Provided material:
-- ==== Sys2Proof/Laws/State.lean ====
section
/-! SUPPORT. What each update of the state leaves in each field: one lemma per field per update, so that no proof unfolds a record
update. The updates that write many bytes, or that branch, have their lemmas where their laws are. -/

namespace Sys2Proof.Machine

variable (s : State)

/-! ### `setByte` -/

@[simp] theorem State.setByte_cmd (a : Nat) (v : Byte) : (s.setByte a v).cmd = s.cmd := rfl
@[simp] theorem State.setByte_arg0 (a : Nat) (v : Byte) : (s.setByte a v).arg0 = s.arg0 := rfl
@[simp] theorem State.setByte_arg1 (a : Nat) (v : Byte) : (s.setByte a v).arg1 = s.arg1 := rfl
@[simp] theorem State.setByte_arg2 (a : Nat) (v : Byte) : (s.setByte a v).arg2 = s.arg2 := rfl
@[simp] theorem State.setByte_arg3 (a : Nat) (v : Byte) : (s.setByte a v).arg3 = s.arg3 := rfl
@[simp] theorem State.setByte_result (a : Nat) (v : Byte) : (s.setByte a v).result = s.result := rfl
@[simp] theorem State.setByte_errcnt (a : Nat) (v : Byte) : (s.setByte a v).errcnt = s.errcnt := rfl
@[simp] theorem State.setByte_cerr (a : Nat) (v : Byte) : (s.setByte a v).cerr = s.cerr := rfl
@[simp] theorem State.setByte_rawReady (a : Nat) (v : Byte) : (s.setByte a v).rawReady = s.rawReady := rfl
@[simp] theorem State.setByte_pktReady (a : Nat) (v : Byte) : (s.setByte a v).pktReady = s.pktReady := rfl
@[simp] theorem State.setByte_outcome (a : Nat) (v : Byte) : (s.setByte a v).outcome = s.outcome := rfl
@[simp] theorem State.setByte_cursor (a : Nat) (v : Byte) : (s.setByte a v).cursor = s.cursor := rfl
@[simp] theorem State.setByte_now (a : Nat) (v : Byte) : (s.setByte a v).now = s.now := rfl
@[simp] theorem State.setByte_lastact (a : Nat) (v : Byte) : (s.setByte a v).lastact = s.lastact := rfl
@[simp] theorem State.setByte_lastlen (a : Nat) (v : Byte) : (s.setByte a v).lastlen = s.lastlen := rfl
@[simp] theorem State.setByte_rxbuf (a : Nat) (v : Byte) : (s.setByte a v).rxbuf = s.rxbuf := rfl
@[simp] theorem State.setByte_lastFrame (a : Nat) (v : Byte) : (s.setByte a v).lastFrame = s.lastFrame := rfl
@[simp] theorem State.setByte_wram (a : Nat) (v : Byte) : (s.setByte a v).wram = s.wram.set a v := rfl
@[simp] theorem State.setByte_radioEvents (a : Nat) (v : Byte) : (s.setByte a v).radioEvents = s.radioEvents := rfl
@[simp] theorem State.setByte_resets (a : Nat) (v : Byte) : (s.setByte a v).resets = s.resets := rfl
@[simp] theorem State.setByte_pending (a : Nat) (v : Byte) : (s.setByte a v).pending = s.pending := rfl
@[simp] theorem State.setByte_replies (a : Nat) (v : Byte) : (s.setByte a v).replies = s.replies := rfl

/-! ### `setResult` -/

@[simp] theorem State.setResult_cmd (v : Word) : (s.setResult v).cmd = s.cmd := rfl
@[simp] theorem State.setResult_arg0 (v : Word) : (s.setResult v).arg0 = s.arg0 := rfl
@[simp] theorem State.setResult_arg1 (v : Word) : (s.setResult v).arg1 = s.arg1 := rfl
@[simp] theorem State.setResult_arg2 (v : Word) : (s.setResult v).arg2 = s.arg2 := rfl
@[simp] theorem State.setResult_arg3 (v : Word) : (s.setResult v).arg3 = s.arg3 := rfl
@[simp] theorem State.setResult_result (v : Word) : (s.setResult v).result = v := rfl
@[simp] theorem State.setResult_errcnt (v : Word) : (s.setResult v).errcnt = s.errcnt := rfl
@[simp] theorem State.setResult_cerr (v : Word) : (s.setResult v).cerr = s.cerr := rfl
@[simp] theorem State.setResult_rawReady (v : Word) : (s.setResult v).rawReady = s.rawReady := rfl
@[simp] theorem State.setResult_pktReady (v : Word) : (s.setResult v).pktReady = s.pktReady := rfl
@[simp] theorem State.setResult_outcome (v : Word) : (s.setResult v).outcome = s.outcome := rfl
@[simp] theorem State.setResult_cursor (v : Word) : (s.setResult v).cursor = s.cursor := rfl
@[simp] theorem State.setResult_now (v : Word) : (s.setResult v).now = s.now := rfl
@[simp] theorem State.setResult_lastact (v : Word) : (s.setResult v).lastact = s.lastact := rfl
@[simp] theorem State.setResult_lastlen (v : Word) : (s.setResult v).lastlen = s.lastlen := rfl
@[simp] theorem State.setResult_rxbuf (v : Word) : (s.setResult v).rxbuf = s.rxbuf := rfl
@[simp] theorem State.setResult_lastFrame (v : Word) : (s.setResult v).lastFrame = s.lastFrame := rfl
@[simp] theorem State.setResult_wram (v : Word) : (s.setResult v).wram = s.wram := rfl
@[simp] theorem State.setResult_radioEvents (v : Word) : (s.setResult v).radioEvents = s.radioEvents := rfl
@[simp] theorem State.setResult_resets (v : Word) : (s.setResult v).resets = s.resets := rfl
@[simp] theorem State.setResult_pending (v : Word) : (s.setResult v).pending = s.pending := rfl
@[simp] theorem State.setResult_replies (v : Word) : (s.setResult v).replies = s.replies := rfl

/-! ### `countErrors` -/

@[simp] theorem State.countErrors_cmd (acc : Bool) (e : Nat) : (s.countErrors acc e).cmd = s.cmd := rfl
@[simp] theorem State.countErrors_arg0 (acc : Bool) (e : Nat) : (s.countErrors acc e).arg0 = s.arg0 := rfl
@[simp] theorem State.countErrors_arg1 (acc : Bool) (e : Nat) : (s.countErrors acc e).arg1 = s.arg1 := rfl
@[simp] theorem State.countErrors_arg2 (acc : Bool) (e : Nat) : (s.countErrors acc e).arg2 = s.arg2 := rfl
@[simp] theorem State.countErrors_arg3 (acc : Bool) (e : Nat) : (s.countErrors acc e).arg3 = s.arg3 := rfl
@[simp] theorem State.countErrors_result (acc : Bool) (e : Nat) : (s.countErrors acc e).result = s.result := rfl
@[simp] theorem State.countErrors_errcnt (acc : Bool) (e : Nat) : (s.countErrors acc e).errcnt = if acc then s.errcnt + BitVec.ofNat Config.errcntBits e else BitVec.ofNat Config.errcntBits e := rfl
@[simp] theorem State.countErrors_cerr (acc : Bool) (e : Nat) : (s.countErrors acc e).cerr = s.cerr := rfl
@[simp] theorem State.countErrors_rawReady (acc : Bool) (e : Nat) : (s.countErrors acc e).rawReady = s.rawReady := rfl
@[simp] theorem State.countErrors_pktReady (acc : Bool) (e : Nat) : (s.countErrors acc e).pktReady = s.pktReady := rfl
@[simp] theorem State.countErrors_outcome (acc : Bool) (e : Nat) : (s.countErrors acc e).outcome = s.outcome := rfl
@[simp] theorem State.countErrors_cursor (acc : Bool) (e : Nat) : (s.countErrors acc e).cursor = s.cursor := rfl
@[simp] theorem State.countErrors_now (acc : Bool) (e : Nat) : (s.countErrors acc e).now = s.now := rfl
@[simp] theorem State.countErrors_lastact (acc : Bool) (e : Nat) : (s.countErrors acc e).lastact = s.lastact := rfl
@[simp] theorem State.countErrors_lastlen (acc : Bool) (e : Nat) : (s.countErrors acc e).lastlen = s.lastlen := rfl
@[simp] theorem State.countErrors_rxbuf (acc : Bool) (e : Nat) : (s.countErrors acc e).rxbuf = s.rxbuf := rfl
@[simp] theorem State.countErrors_lastFrame (acc : Bool) (e : Nat) : (s.countErrors acc e).lastFrame = s.lastFrame := rfl
@[simp] theorem State.countErrors_wram (acc : Bool) (e : Nat) : (s.countErrors acc e).wram = s.wram := rfl
@[simp] theorem State.countErrors_radioEvents (acc : Bool) (e : Nat) : (s.countErrors acc e).radioEvents = s.radioEvents := rfl
@[simp] theorem State.countErrors_resets (acc : Bool) (e : Nat) : (s.countErrors acc e).resets = s.resets := rfl
@[simp] theorem State.countErrors_pending (acc : Bool) (e : Nat) : (s.countErrors acc e).pending = s.pending := rfl
@[simp] theorem State.countErrors_replies (acc : Bool) (e : Nat) : (s.countErrors acc e).replies = s.replies := rfl

/-! ### `emitRearm` -/

@[simp] theorem State.emitRearm_cmd : (s.emitRearm).cmd = s.cmd := rfl
@[simp] theorem State.emitRearm_arg0 : (s.emitRearm).arg0 = s.arg0 := rfl
@[simp] theorem State.emitRearm_arg1 : (s.emitRearm).arg1 = s.arg1 := rfl
@[simp] theorem State.emitRearm_arg2 : (s.emitRearm).arg2 = s.arg2 := rfl
@[simp] theorem State.emitRearm_arg3 : (s.emitRearm).arg3 = s.arg3 := rfl
@[simp] theorem State.emitRearm_result : (s.emitRearm).result = s.result := rfl
@[simp] theorem State.emitRearm_errcnt : (s.emitRearm).errcnt = s.errcnt := rfl
@[simp] theorem State.emitRearm_cerr : (s.emitRearm).cerr = s.cerr := rfl
@[simp] theorem State.emitRearm_rawReady : (s.emitRearm).rawReady = s.rawReady := rfl
@[simp] theorem State.emitRearm_pktReady : (s.emitRearm).pktReady = s.pktReady := rfl
@[simp] theorem State.emitRearm_outcome : (s.emitRearm).outcome = s.outcome := rfl
@[simp] theorem State.emitRearm_cursor : (s.emitRearm).cursor = s.cursor := rfl
@[simp] theorem State.emitRearm_now : (s.emitRearm).now = s.now := rfl
@[simp] theorem State.emitRearm_lastact : (s.emitRearm).lastact = s.lastact := rfl
@[simp] theorem State.emitRearm_lastlen : (s.emitRearm).lastlen = s.lastlen := rfl
@[simp] theorem State.emitRearm_rxbuf : (s.emitRearm).rxbuf = s.rxbuf := rfl
@[simp] theorem State.emitRearm_lastFrame : (s.emitRearm).lastFrame = s.lastFrame := rfl
@[simp] theorem State.emitRearm_wram : (s.emitRearm).wram = s.wram := rfl
@[simp] theorem State.emitRearm_radioEvents : (s.emitRearm).radioEvents = s.radioEvents ++ [.rearmRx] := rfl
@[simp] theorem State.emitRearm_resets : (s.emitRearm).resets = s.resets := rfl
@[simp] theorem State.emitRearm_pending : (s.emitRearm).pending = s.pending := rfl
@[simp] theorem State.emitRearm_replies : (s.emitRearm).replies = s.replies := rfl

/-! ### `completeBlock` -/

@[simp] theorem State.completeBlock_cmd : (s.completeBlock).cmd = s.cmd := rfl
@[simp] theorem State.completeBlock_arg0 : (s.completeBlock).arg0 = s.arg0 := rfl
@[simp] theorem State.completeBlock_arg1 : (s.completeBlock).arg1 = s.arg1 := rfl
@[simp] theorem State.completeBlock_arg2 : (s.completeBlock).arg2 = s.arg2 := rfl
@[simp] theorem State.completeBlock_arg3 : (s.completeBlock).arg3 = s.arg3 := rfl
@[simp] theorem State.completeBlock_result : (s.completeBlock).result = s.result := rfl
@[simp] theorem State.completeBlock_errcnt : (s.completeBlock).errcnt = s.errcnt := rfl
@[simp] theorem State.completeBlock_cerr : (s.completeBlock).cerr = s.cerr := rfl
@[simp] theorem State.completeBlock_rawReady : (s.completeBlock).rawReady = true := rfl
@[simp] theorem State.completeBlock_pktReady : (s.completeBlock).pktReady = s.pktReady := rfl
@[simp] theorem State.completeBlock_outcome : (s.completeBlock).outcome = s.outcome := rfl
@[simp] theorem State.completeBlock_cursor : (s.completeBlock).cursor = 0 := rfl
@[simp] theorem State.completeBlock_now : (s.completeBlock).now = s.now := rfl
@[simp] theorem State.completeBlock_lastact : (s.completeBlock).lastact = s.lastact := rfl
@[simp] theorem State.completeBlock_lastlen : (s.completeBlock).lastlen = s.lastlen := rfl
@[simp] theorem State.completeBlock_rxbuf : (s.completeBlock).rxbuf = s.rxbuf := rfl
@[simp] theorem State.completeBlock_lastFrame : (s.completeBlock).lastFrame = s.lastFrame := rfl
@[simp] theorem State.completeBlock_wram : (s.completeBlock).wram = s.wram := rfl
@[simp] theorem State.completeBlock_radioEvents : (s.completeBlock).radioEvents = s.radioEvents ++ [.rearmRx] := rfl
@[simp] theorem State.completeBlock_resets : (s.completeBlock).resets = s.resets := rfl
@[simp] theorem State.completeBlock_pending : (s.completeBlock).pending = s.pending := rfl
@[simp] theorem State.completeBlock_replies : (s.completeBlock).replies = s.replies := rfl

/-! ### `appendBytes` -/

@[simp] theorem State.appendBytes_cmd (k : Nat) : (s.appendBytes k).cmd = s.cmd := rfl
@[simp] theorem State.appendBytes_arg0 (k : Nat) : (s.appendBytes k).arg0 = s.arg0 := rfl
@[simp] theorem State.appendBytes_arg1 (k : Nat) : (s.appendBytes k).arg1 = s.arg1 := rfl
@[simp] theorem State.appendBytes_arg2 (k : Nat) : (s.appendBytes k).arg2 = s.arg2 := rfl
@[simp] theorem State.appendBytes_arg3 (k : Nat) : (s.appendBytes k).arg3 = s.arg3 := rfl
@[simp] theorem State.appendBytes_result (k : Nat) : (s.appendBytes k).result = s.result := rfl
@[simp] theorem State.appendBytes_errcnt (k : Nat) : (s.appendBytes k).errcnt = s.errcnt := rfl
@[simp] theorem State.appendBytes_cerr (k : Nat) : (s.appendBytes k).cerr = s.cerr := rfl
@[simp] theorem State.appendBytes_rawReady (k : Nat) : (s.appendBytes k).rawReady = s.rawReady := rfl
@[simp] theorem State.appendBytes_pktReady (k : Nat) : (s.appendBytes k).pktReady = s.pktReady := rfl
@[simp] theorem State.appendBytes_outcome (k : Nat) : (s.appendBytes k).outcome = s.outcome := rfl
@[simp] theorem State.appendBytes_cursor (k : Nat) : (s.appendBytes k).cursor = BitVec.ofNat 6 (s.cursor.toNat + k) := rfl
@[simp] theorem State.appendBytes_now (k : Nat) : (s.appendBytes k).now = s.now := rfl
@[simp] theorem State.appendBytes_lastact (k : Nat) : (s.appendBytes k).lastact = if k > 0 then s.now else s.lastact := rfl
@[simp] theorem State.appendBytes_lastlen (k : Nat) : (s.appendBytes k).lastlen = s.lastlen := rfl
@[simp] theorem State.appendBytes_rxbuf (k : Nat) : (s.appendBytes k).rxbuf = s.appended k := rfl
@[simp] theorem State.appendBytes_lastFrame (k : Nat) : (s.appendBytes k).lastFrame = s.lastFrame := rfl
@[simp] theorem State.appendBytes_wram (k : Nat) : (s.appendBytes k).wram = s.wram := rfl
@[simp] theorem State.appendBytes_radioEvents (k : Nat) : (s.appendBytes k).radioEvents = s.radioEvents := rfl
@[simp] theorem State.appendBytes_resets (k : Nat) : (s.appendBytes k).resets = s.resets := rfl
@[simp] theorem State.appendBytes_pending (k : Nat) : (s.appendBytes k).pending = s.pending := rfl
@[simp] theorem State.appendBytes_replies (k : Nat) : (s.appendBytes k).replies = s.replies := rfl

/-! ### `withArgs` -/

@[simp] theorem State.withArgs_cmd (a0 a1 a2 a3 : Word) : (s.withArgs a0 a1 a2 a3).cmd = s.cmd := rfl
@[simp] theorem State.withArgs_arg0 (a0 a1 a2 a3 : Word) : (s.withArgs a0 a1 a2 a3).arg0 = a0 := rfl
@[simp] theorem State.withArgs_arg1 (a0 a1 a2 a3 : Word) : (s.withArgs a0 a1 a2 a3).arg1 = a1 := rfl
@[simp] theorem State.withArgs_arg2 (a0 a1 a2 a3 : Word) : (s.withArgs a0 a1 a2 a3).arg2 = a2 := rfl
@[simp] theorem State.withArgs_arg3 (a0 a1 a2 a3 : Word) : (s.withArgs a0 a1 a2 a3).arg3 = a3 := rfl
@[simp] theorem State.withArgs_result (a0 a1 a2 a3 : Word) : (s.withArgs a0 a1 a2 a3).result = s.result := rfl
@[simp] theorem State.withArgs_errcnt (a0 a1 a2 a3 : Word) : (s.withArgs a0 a1 a2 a3).errcnt = s.errcnt := rfl
@[simp] theorem State.withArgs_cerr (a0 a1 a2 a3 : Word) : (s.withArgs a0 a1 a2 a3).cerr = s.cerr := rfl
@[simp] theorem State.withArgs_rawReady (a0 a1 a2 a3 : Word) : (s.withArgs a0 a1 a2 a3).rawReady = s.rawReady := rfl
@[simp] theorem State.withArgs_pktReady (a0 a1 a2 a3 : Word) : (s.withArgs a0 a1 a2 a3).pktReady = s.pktReady := rfl
@[simp] theorem State.withArgs_outcome (a0 a1 a2 a3 : Word) : (s.withArgs a0 a1 a2 a3).outcome = s.outcome := rfl
@[simp] theorem State.withArgs_cursor (a0 a1 a2 a3 : Word) : (s.withArgs a0 a1 a2 a3).cursor = s.cursor := rfl
@[simp] theorem State.withArgs_now (a0 a1 a2 a3 : Word) : (s.withArgs a0 a1 a2 a3).now = s.now := rfl
@[simp] theorem State.withArgs_lastact (a0 a1 a2 a3 : Word) : (s.withArgs a0 a1 a2 a3).lastact = s.lastact := rfl
@[simp] theorem State.withArgs_lastlen (a0 a1 a2 a3 : Word) : (s.withArgs a0 a1 a2 a3).lastlen = s.lastlen := rfl
@[simp] theorem State.withArgs_rxbuf (a0 a1 a2 a3 : Word) : (s.withArgs a0 a1 a2 a3).rxbuf = s.rxbuf := rfl
@[simp] theorem State.withArgs_lastFrame (a0 a1 a2 a3 : Word) : (s.withArgs a0 a1 a2 a3).lastFrame = s.lastFrame := rfl
@[simp] theorem State.withArgs_wram (a0 a1 a2 a3 : Word) : (s.withArgs a0 a1 a2 a3).wram = s.wram := rfl
@[simp] theorem State.withArgs_radioEvents (a0 a1 a2 a3 : Word) : (s.withArgs a0 a1 a2 a3).radioEvents = s.radioEvents := rfl
@[simp] theorem State.withArgs_resets (a0 a1 a2 a3 : Word) : (s.withArgs a0 a1 a2 a3).resets = s.resets := rfl
@[simp] theorem State.withArgs_pending (a0 a1 a2 a3 : Word) : (s.withArgs a0 a1 a2 a3).pending = s.pending := rfl
@[simp] theorem State.withArgs_replies (a0 a1 a2 a3 : Word) : (s.withArgs a0 a1 a2 a3).replies = s.replies := rfl
@[simp] theorem State.withArgs_byte (a0 a1 a2 a3 : Word) : (s.withArgs a0 a1 a2 a3).byte = s.byte := rfl
@[simp] theorem State.withArgs_bit (a0 a1 a2 a3 : Word) : (s.withArgs a0 a1 a2 a3).bit = s.bit := rfl

end Sys2Proof.Machine
end

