-- ==== Sys2Proof/Laws/PerInstr.lean ====
section
/-! SUPPORT. The statements made of every command, one lemma per constructor: the bits of its opcode-table row are read back as it, and
it is well formed. -/

namespace Sys2Proof.Laws.TableBits

open Sys2Proof

/-- The 32 bits of the command's word are read back as the command, and its fields break no clause of R104. -/
def Statement (i : Instr) : Prop := decodeTableWord 32 (encode i).toNat = some i ∧ i.wf = true

theorem setbit : Statement .setbit := by unfold Statement; decide

theorem setbitL : Statement .setbitL := by unfold Statement; decide

theorem clrbit : Statement .clrbit := by unfold Statement; decide

theorem clrbitL : Statement .clrbitL := by unfold Statement; decide

theorem defbit : Statement .defbit := by unfold Statement; decide

theorem defbitL : Statement .defbitL := by unfold Statement; decide

theorem getbit : Statement .getbit := by unfold Statement; decide

theorem getbitL : Statement .getbitL := by unfold Statement; decide

theorem setnib : Statement .setnib := by unfold Statement; decide

theorem setnibL : Statement .setnibL := by unfold Statement; decide

theorem getnib : Statement .getnib := by unfold Statement; decide

theorem getnibL : Statement .getnibL := by unfold Statement; decide

theorem mdec : Statement .mdec := by unfold Statement; decide

theorem mdecA : Statement .mdecA := by unfold Statement; decide

theorem menc : Statement .menc := by unfold Statement; decide

theorem fdec : Statement .fdec := by unfold Statement; decide

theorem fdecA : Statement .fdecA := by unfold Statement; decide

theorem fenc : Statement .fenc := by unfold Statement; decide

theorem crc8 : Statement .crc8 := by unfold Statement; decide

theorem crcchk : Statement .crcchk := by unfold Statement; decide

theorem rxappend : Statement .rxappend := by unfold Statement; decide

theorem rxpoll : Statement .rxpoll := by unfold Statement; decide

theorem rxget : Statement .rxget := by unfold Statement; decide

end Sys2Proof.Laws.TableBits
end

The task: Could you repeat exactly the lines above from the line with "(s.setResult v).rawReady = s.rawReady := rfl" up to and including the line with "(s.setResult v).replies = s.replies := rfl", and only those?

Answer section:
@[simp] theorem State.setResult_rawReady (v : Word) : (s.setResult v).rawReady = s.rawReady := rfl
@[simp] theorem State.setResult_pktReady (v : Word) : (s.setResult v).pktReady = s.pktReady := rfl
@[simp] theorem State.setResult_outcome (v : Word) : (s.setResult v).outcome = s.outcome := rfl
@[simp] theorem State.setResult_cursor (v : Word) : (s.setResult v).cursor = s.cursor := rfl
@[simp] theorem State.setResult_now (v : Word) : (s.setResult v).now = s.now := rfl
@[simp] theorem State.setResult_lastact (v : Word) : (s.setResult v).lastact = s.lastact := rfl
@[simp] theorem State.setResult_lastlen (v : Word) : (s.setResult v).lastlen = s.lastlen := rfl
@[simp] theorem State.setResult_rxbuf (v : Word) : (s.setResult v).rxbuf = s.rxbuf := rfl
@[simp] theorem State.setResult_lastFrame (v : Word) : (s.setResult v).lastFrame = s.lastFrame := rfl
@[simp] theorem State.setResult_wram (v : Word) : (s.setResult v).wram = s.wram := rfl
@[simp] theorem State.setResult_radioEvents (v : Word) : (s.setResult v).radioEvents = s.radioEvents := rfl
@[simp] theorem State.setResult_resets (v : Word) : (s.setResult v).resets = s.resets := rfl
@[simp] theorem State.setResult_pending (v : Word) : (s.setResult v).pending = s.pending := rfl
@[simp] theorem State.setResult_replies (v : Word) : (s.setResult v).replies = s.replies := rfl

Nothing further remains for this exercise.